(DATA SUPPLIED Opens)

-- ==== Sys2Proof/Tests/Slice0.lean ====
section
/-!
SUPPORT. Tests: ill-formed terms that WellFormed refuses, words written out from the spec's encodings, worked examples of the spec, and for each statement a state
and operands that meet its hypotheses.
-/
set_option Elab.async false

namespace Sys2Proof.Tests
open Sys2Proof Sys2Proof.Machine

/-- The module under way: powered, READY, region 0 interleaved, region 1 not mapped, tile 0 in slice 1, tile 1 in the paddock's slice. -/
def up : State :=
  let s := { State.reset with isl := { Island.reset with powered := true } }
  let s := s.setReg .clkStatus [] (2 ^ 63)
  let s := s.setReg .idHbmRegion [0] (1 <<< 18)
  let s := s.setReg .idHbmRegion [1] 0
  (s.setReg .tileTileCfg [0, 0] 1).setReg .tileTileCfg [0, 1] 63

/-- Tile 0 with its sequencer running before the word `w` at DA 0x1000, in a cached line. -/
def atWord (w : Nat) (x : Tile := Tile.reset) : State :=
  let s := up.pokes .unit 0x1000 (leBytes 8 w)
  s.setTile 0 { x with seq := .running, pc := 0x1000, icache := [(0x10, leBytes 8 w ++ List.replicate 248 0)], icGen := s.gen }

/-- The tile of the tests. -/
abbrev t0 : TileId := 0

/-- The state that a command leaves; the state itself where it stops. -/
def after (c : Instr) (s : State) : State :=
  match exec c s with
  | .next s' => s'
  | _ => s

/-- The fault in which a command ends, if it does. -/
def stop (c : Instr) (s : State) : Option Fault :=
  match exec c s with
  | .fault f => some f
  | _ => none

/-- Whether the sequencer has the instruction before it, ready to go. -/
def goes (t : Nat) (i : KInsn) (s : State) : Bool :=
  s.fetch t == .insn i && (s.tile t).tokenReady i.wait.val && (s.tile t).preg i.pred.val && decide ((s.tile t).pc + 8 < 2 ^ 40)

theorem sqGo_of {t : Nat} {i : KInsn} {s : State} (h : goes t i s = true) : SqGo t i s := by
  simp only [goes, Bool.and_eq_true, beq_iff_eq, decide_eq_true_eq] at h
  exact ⟨h.1.1.1, h.1.1.2, h.1.2, h.2⟩

/-- Tile 0 before the instruction `i`, encoded. -/
def atInsn (i : KInsn) (x : Tile := Tile.reset) : State := atWord (kEncode i).toNat x
/-- An instruction without guard and tokens. -/
def plain (b : KBody) : KInsn := ⟨0, 0, 0, b⟩

/-! ### Decoding and well-formedness -/

theorem test_words_decode :
    kDecode 0x040801C840000001 = some ⟨2, 0, 7, .aluI .add 4 4 1⟩ ∧
    kDecode 0x01E0000621880000 = some ⟨0, 0, 0, .alu .sel 3 2 3 2⟩ ∧
    kDecode 0x0840300463800000 = some ⟨0, 3, 0, .cmp .lt 2 6 7⟩ ∧
    kDecode 0x1000400A13FFFFFE = some ⟨0, 4, 0, .br false .nz 5 0 (-2)⟩ := by decide +kernel
theorem test_words_decode_rest :
    kDecode 0x1400000002400004 = some ⟨0, 0, 0, .tset 9 4⟩ ∧
    kDecode 0x1840050800000000 = some ⟨0, 0, 20, .fence 4⟩ ∧
    kDecode 0x1C00000888800040 = some ⟨0, 0, 0, .mov .aa 2 2 64⟩ ∧
    kDecode 0x2040000E30000040 = some ⟨0, 0, 0, .mem .ld32u 7 3 64⟩ ∧
    kDecode 0x2400001908800001 = some ⟨0, 0, 0, .dld 4 2 1⟩ ∧
    kDecode 0x4020000000100500 = some ⟨0, 0, 0, .eng (.mx .close) 0 0 0 0x100500⟩ := by decide +kernel
/-- Words that spell nothing: a minor without the IMM form, a major without meaning, a reserved bit. -/
theorem test_words_refused : kDecode 0x0280000221800000 = none ∧ kDecode 0x0900000281000000 = none ∧ kDecode 0xFC00000000000000 = none := by decide +kernel
/-- No row of the table gives bits. -/
theorem test_table_word : decodeTableWord 64 0x040801C840000001 = none ∧ (State.reset.withFetchWord 8 1).pending = [] := by decide

/-- Ill-formed Kalroko instructions, one for each check: the predicate of no select, li with a source, sel in the IMM form, predicate operands above 7, an immediate
predicate logic, a file pair that no move has, an lda beyond a15, a control field that an engine forbids. -/
theorem test_ill_formed_insns :
    (plain (.alu .add 1 2 3 1)).wf = false ∧ (plain (.aluI .li 1 2 0)).wf = false ∧ (plain (.aluI .sel 1 2 0)).wf = false ∧ (plain (.alu .li 1 2 3 0)).wf = false ∧
    (plain (.cmp .pand 1 8 0)).wf = false ∧ (plain (.cmpI .pand 1 0 0)).wf = false ∧ (plain (.mov .aa 16 0 0)).wf = false ∧ (plain (.mem .lda 16 0 0)).wf = false ∧
    (plain (.eng (.mx .open) 0 0 0 1)).wf = false ∧ (plain (.eng (.vxl .perm) 0 0 0 0)).wf = false := by decide +kernel
theorem witness_KalrokoEncoding : (plain (.alu .sel 1 2 3 1)).wf = true ∧ (plain (.mem .lda 15 0 0)).wf = true ∧ (⟨2, 0, 7, .aluI .add 4 4 1⟩ : KInsn).wf = true := by decide +kernel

(DATA SUPPLIED Closes)

§ TASK PROMPT
Your response should contain each line of the entries above that holds the string "kDecode".

§ OUTPUT OF THE TASK
    kDecode 0x040801C840000001 = some ⟨2, 0, 7, .aluI .add 4 4 1⟩ ∧
    kDecode 0x01E0000621880000 = some ⟨0, 0, 0, .alu .sel 3 2 3 2⟩ ∧
    kDecode 0x0840300463800000 = some ⟨0, 3, 0, .cmp .lt 2 6 7⟩ ∧
    kDecode 0x1000400A13FFFFFE = some ⟨0, 4, 0, .br false .nz 5 0 (-2)⟩ := by decide +kernel
    kDecode 0x1400000002400004 = some ⟨0, 0, 0, .tset 9 4⟩ ∧
    kDecode 0x1840050800000000 = some ⟨0, 0, 20, .fence 4⟩ ∧
    kDecode 0x1C00000888800040 = some ⟨0, 0, 0, .mov .aa 2 2 64⟩ ∧
    kDecode 0x2040000E30000040 = some ⟨0, 0, 0, .mem .ld32u 7 3 64⟩ ∧
    kDecode 0x2400001908800001 = some ⟨0, 0, 0, .dld 4 2 1⟩ ∧
    kDecode 0x4020000000100500 = some ⟨0, 0, 0, .eng (.mx .close) 0 0 0 0x100500⟩ := by decide +kernel
theorem test_words_refused : kDecode 0x0280000221800000 = none ∧ kDecode 0x0900000281000000 = none ∧ kDecode 0xFC00000000000000 = none := by decide +kernel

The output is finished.